#### Data provided ####

-- ==== Sys2Proof/Tests/Slice0.lean ====
section
/-! SUPPORT. Tests: the well-formedness checks, the worked examples of the spec (the expected figures are the
spec's own, at the place each comment names), and for each statement that has hypotheses a concrete state and
operands that meet them, clause by clause. -/

namespace Sys2Proof.Tests

open Machine

-- The kernel's checks of this file run one after another: each holds a thread of its own otherwise.
set_option Elab.async false

/-! ### Helpers -/

/-- The part right after reset, with its link ATTACHED. -/
def attached : State := { State.reset with link := { State.reset.link with attached := true } }

/-- The state a command leaves. -/
def after (c : Instr) (s : State) : State :=
  match exec c s with
  | .next t => t
  | .fault _ => s
  | .refused _ => s

/-- In a given show state. -/
def showing (sh : ShowState) (s : State) : State := { s with timer := { s.timer with showState := sh } }

/-- At a given show time. -/
def atClock (t : ShowTime) (s : State) : State := { s with timer := { s.timer with clock := t } }

/-- With every boundary event outstanding. -/
def allDue (s : State) : State := { s with due := ⟨true, true, true, true, true, true, false, false⟩ }

/-- With a record in a slot of the effect table, at generation 1. -/
def withRecord (i : Nat) (r : EffectRecord) (s : State) : State := s.modifyEffectSlot i fun _ => ⟨1, some r⟩

/-- With a group defined. -/
def withGroup (g : Nat) (k : Kind) (members : List Nat) (s : State) : State :=
  s.modifyGroup g fun x => { x with defined := some ⟨k, members⟩ }

/-- With a clip in a slot of the clip table, at generation 1. -/
def withClip (i : Nat) (c : Clip) (s : State) : State := s.modifyClipSlot i fun _ => ⟨1, some c⟩

/-- With a deck as given. -/
def withDeck (d : Nat) (k : Deck) (s : State) : State := s.modifyDeck d fun _ => k

/-- A JET record: STEADY, REPLACE, group 0, layer 0, level L1 in centimetres. -/
def jetRecord (height : Nat) (st : EffectState) : EffectRecord where
  params := ⟨.jet, 0, 0, .replace, 0, 0, 0, 0, .steady, ⟨0, 0, 0, 0⟩, ⟨height, 0, 0, 0⟩, 0, 0, 0, 0⟩
  cls := .showClass
  pinned := false
  state := st
  addSeq := 0
  touch := 0
  imposed := none
  edit := none
  limits := Limits.empty
  reported := 0

/-! ### Well-formedness: each check refuses a term -/

/-- EFFECT_ADD of kind 0 with a second channel, which its message does not carry (Table 12-4). -/
theorem test_illFormed_effectAdd : (Instr.effectAdd
    ⟨0, 0, 0, 0, 0, 0, 0, 0, 0, 0, 0, 0, 0, 0, 0, 0, ⟨1, 1, 0, 0⟩, ⟨0, 0, 0, 0⟩⟩).wellFormed = false := by decide

/-- EFFECT_EDIT with a value for a field its set does not name (Table 12-5). -/
theorem test_illFormed_effectEdit : (Instr.effectEdit 0x0100 0 0 0
    ⟨⟨0, 0, 0, 0⟩, ⟨0, 0, 0, 0⟩, 1, 0, 0, 0, 0, 0, 0, 0, 0, 0, 0, 0⟩).wellFormed = false := by decide

/-- GROUP_DEFINE with one index more than a message of 512 bytes holds (R203). -/
theorem test_illFormed_groupDefine : (Instr.groupDefine 0 0 (List.replicate 255 0)).wellFormed = false := by decide +kernel

/-- COMMAND_PACKET and CLIP_BLOCK with a packet of 65 bytes; 64 is the size of a packet (R189). -/
theorem test_illFormed_packets :
    (Instr.commandPacket (List.replicate 65 0)).wellFormed = false
    ∧ (Instr.clipBlock [[], List.replicate 65 0]).wellFormed = false
    ∧ (Instr.clipBlock [List.replicate 64 0, []]).wellFormed = true := by decide +kernel

/-- MALFORMED_COMMAND with a transfer that passes the framing checks: SHOW_START, code 0x01 (R192). -/
theorem test_illFormed_malformedCommand : (Instr.malformedCommand [0x01]).wellFormed = false := by decide

/-- An unknown code and an empty transfer are malformed (R192). -/
theorem test_wellFormed_malformedCommand :
    (Instr.malformedCommand [0xFF]).wellFormed = true ∧ (Instr.malformedCommand []).wellFormed = true := by decide

/-! ### Messages (chapter 12) -/

/-- Section 12.3.1: the EFFECT_EDIT on the wire is the edit of handle 0x0305, timing AT 150,000, with L1 = 5000 and
group 20. -/
theorem test_effectEdit_bytes : frameTransfer
    [0x11, 0x05, 0x03, 2, 0xF0, 0x49, 0x02, 0x00, 0x02, 0x08, 0x88, 0x13, 9, 9, 9, 9, 9, 9, 20]
      = .command (.effectEdit 0x0305 2 150000 0x0802
        ⟨⟨0, 0, 0, 0⟩, ⟨5000, 0x0909, 0x0909, 0x0909⟩, 0, 0, 0, 0, 0, 0, 0, 0, 0, 20, 0, 0⟩) := by decide

/-- The table of commands gives no row bits (log entry 2). -/
theorem test_noRowHasBits : decodeTableWord 8 1 = none := rfl

/-! ### Show time (chapter 1) -/

/-- Section 1.5.1, case 1: the grid of 6,144,000 with anchor 1000 gives 73,000 at 50,000. -/
theorem test_nextBeat_case1 : nextBeat ⟨6144000, 1000⟩ 50000 = 73000 := by decide +kernel

/-- Section 1.5.1, case 2: 140 beats per minute at 100,000 gives 102,857. -/
theorem test_nextBeat_case2 : nextBeat ⟨5266286, 0⟩ 100000 = 102857 := by decide +kernel

/-- Section 1.5.1, case 3: an anchor at or after t is the next beat itself. -/
theorem test_nextBeat_case3 : nextBeat ⟨5266286, 200000⟩ 150000 = 200000 := by decide +kernel

/-! ### Evaluation (chapter 3) -/

/-- The record of section 3.2.1: start 1,000,000, fade in 48,000, duration 0, fade out 96,000. -/
def retired (st : EffectState) (f : Option ImposedFade) : EffectRecord :=
  { jetRecord 0 st with
    params := { (jetRecord 0 st).params with start := 1000000, fadeIn := 48000, fadeOut := 96000 }, imposed := f }

/-- Table 3-3: the envelope before the retire, and both columns of the boundary 1,024,160. -/
theorem test_envelope_retire_seen_ahead :
    envelopeAt .running (retired .active none) 1023680 = 32331
    ∧ envelopeAt .running (retired .active none) 1024000 = 32768
    ∧ envelopeAt .running (retired .fading (some ⟨1024000, 32768⟩)) 1024160 = 32713
    ∧ envelopeAt .running (retired .fading (some ⟨1024000, 32768⟩)) 1072160 = 16329
    ∧ envelopeAt .running (retired .fading (some ⟨1024000, 32768⟩)) 1120160 = 0 := by decide +kernel

/-- The level of member `m` at τ of the chase of section 3.3.1. -/
def chase (tau m : Nat) : Nat :=
  mixLevel (blend { (jetRecord 0 .active).params with shape := .wave, p := 48000, step := 896 } 0 tau m) 500 4500

/-- Table 3-6, the three columns of levels. -/
theorem test_wave_chase :
    (List.range 8).map (chase 0) = [500, 1085, 2500, 3914, 4500, 3914, 2500, 1085]
    ∧ (List.range 8).map (chase 3000) = [652, 652, 1734, 3265, 4347, 4347, 3265, 1734]
    ∧ (List.range 8).map (chase 6000) = [1085, 500, 1085, 2500, 3914, 4500, 3914, 2500] := by decide +kernel

/-- Table 3-7: the final values of the two draws. -/
theorem test_sparkle_draws : sparkleDraw 1234 3 3 = 37610 ∧ sparkleDraw 1234 3 4 = 39677 := by decide +kernel

/-- Table 3-8: five layers on one nozzle. -/
theorem test_layers_compose : composeChannel 10000 Level.r
    [⟨0, 112, .replace, 65536, ⟨2000, 0, 0, 0⟩⟩, ⟨0, 147, .add, 32768, ⟨1500, 0, 0, 0⟩⟩,
      ⟨2, 95, .replace, 0, ⟨6000, 0, 0, 0⟩⟩, ⟨3, 160, .scale, 49152, ⟨6000, 0, 0, 0⟩⟩,
      ⟨5, 40, .max, 65536, ⟨2500, 0, 0, 0⟩⟩] = 2500 := by decide +kernel

/-! ### Nozzles, lights and lines (chapters 4, 7 and 8) -/

/-- Nozzle 120 of section 4.4, with its valve at `v`. -/
def nozzle120 (v : Nat) : Nozzle := ⟨⟨true, 3, 2400, 12000, 500, 50, 1, 41⟩, { NozzleLive.zero with valve := v }⟩

/-- The manifold of section 4.4 at frame 1: nozzles 120 and 121 under one JET record of 1800 cm. -/
def frameOne : State :=
  ((withRecord 0 (jetRecord 1800 .active) (withGroup 0 .jet [120, 121] (showing .running attached))).modifyNozzle 120
    (fun _ => nozzle120 600)).modifyNozzle 121
      (fun _ => { nozzle120 600 with cfg := { (nozzle120 600).cfg with first := 43 } })
    |>.modifyManifold 3 (fun m => { m with supply := 3400 })
    |>.modifyDue (fun d => { d with jet := true })

/-- Tables 4-6 and 4-7, frame 1: the factor, the scaled flow and height, the valve and the effective height. -/
theorem test_jetFrame_short_manifold :
    let t := after .jetFrame frameOne
    let z := (t.nozzle 120).live
    (t.frame 3).demand = 3972 ∧ (t.frame 3).factor = 56098 ∧ z.flow = 1986 ∧ z.scaledFlow = 1699
      ∧ z.scaledHeight = 1318 ∧ z.valveTarget = 740 ∧ z.valve = 650 ∧ z.effective = 1014
      ∧ z.flags = ⟨false, false, false, true, true⟩ := by decide +kernel

/-- Section 4.4: slot 41 of line 1 receives 166 and slot 42 receives 101. -/
theorem test_jetFrame_valve_slots :
    ((after .jetFrame frameOne).line 1).back.getD 40 0 = 166 ∧ ((after .jetFrame frameOne).line 1).back.getD 41 0 = 101 := by
  decide +kernel

/-- Section 7.4, frame 1 with the jet frame first: the four slot values of fixture 200. -/
theorem test_light_follows_jet :
    let c : FixtureConfig := ⟨true, 1, 101, .rgbw, some 120, true, .square⟩
    [50000, 20000, 65535, 0].map (slotValue c (some (1014 * 65536 / 2400)) 65535) = [26, 4, 45, 0]
    ∧ slotValue c (some 47349) 49152 50000 = 43 ∧ slotValue { c with curve := .linear } (some 27688) 65535 50000 = 82 := by
  decide +kernel

/-- Table 8-5: the system clocks of a frame. -/
theorem test_frame_timing :
    frameClocks ⟨true, 11, 512, 22⟩ = 1186176 ∧ frameClocks ⟨true, 11, 104, 22⟩ = 246144
    ∧ frameClocks ⟨true, 12, 512, 22⟩ = 1285024 ∧ frameClocks ⟨true, 1, 8, 2⟩ = 3520 := by decide +kernel

/-! ### Pumps (chapter 5) -/

/-- A pump of Table 5-7 in a given state at a given speed. -/
def pumpOf (rank rated : Nat) (st : PumpState) (speed : Nat) : Pump :=
  { Pump.blank with cfg := ⟨true, 3, rank, rated, 350, 500, 2000, 5000⟩, state := st, command := speed }

/-- Manifold 3 of section 5.7 with its four pumps, an update outstanding, the basin OK. -/
def manifoldThree (p8 p9 p10 p11 : Pump) (inputs : Inputs) : State :=
  { ((((attached.modifyPump 8 fun _ => p8).modifyPump 9 fun _ => p9).modifyPump 10 fun _ => p10).modifyPump 11
      fun _ => p11).modifyManifold 3 (fun m => { m with cfg := ⟨4000, 100, 3000⟩, demand := 3972, forecast := 4400 })
      |>.modifyDue (fun d => { d with pump := true }) with
    site := { attached.site with level := .ok }, pins := inputs }

/-- Table 5-8, U0: pumps 8, 9 and 10 queue in rank order and 8 is granted at its minimum speed. -/
theorem test_pumpUpdate_queues_and_grants :
    let t := after .pumpUpdate (manifoldThree (pumpOf 0 2000 .idle 0) (pumpOf 1 2000 .idle 0) (pumpOf 2 1500 .idle 0)
      (pumpOf 3 1500 .idle 0) Inputs.idle)
    (t.manifold 3).needed = 4840 ∧ (t.manifold 3).targets = [8, 9, 10] ∧ t.pumps.queue = [9, 10]
      ∧ (t.pump 8).state = .starting ∧ (t.pump 8).command = 350 ∧ (t.pump 11).state = .idle := by decide +kernel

####

Give back, exactly as written, the stretch from the line with "effect table, at generation 1. -/" through the line with "as given. -/", and no other lines from the records above.

[Exercise response]:
/-- With a record in a slot of the effect table, at generation 1. -/
def withRecord (i : Nat) (r : EffectRecord) (s : State) : State := s.modifyEffectSlot i fun _ => ⟨1, some r⟩

/-- With a group defined. -/
def withGroup (g : Nat) (k : Kind) (members : List Nat) (s : State) : State :=
  s.modifyGroup g fun x => { x with defined := some ⟨k, members⟩ }

/-- With a clip in a slot of the clip table, at generation 1. -/
def withClip (i : Nat) (c : Clip) (s : State) : State := s.modifyClipSlot i fun _ => ⟨1, some c⟩

/-- With a deck as given. -/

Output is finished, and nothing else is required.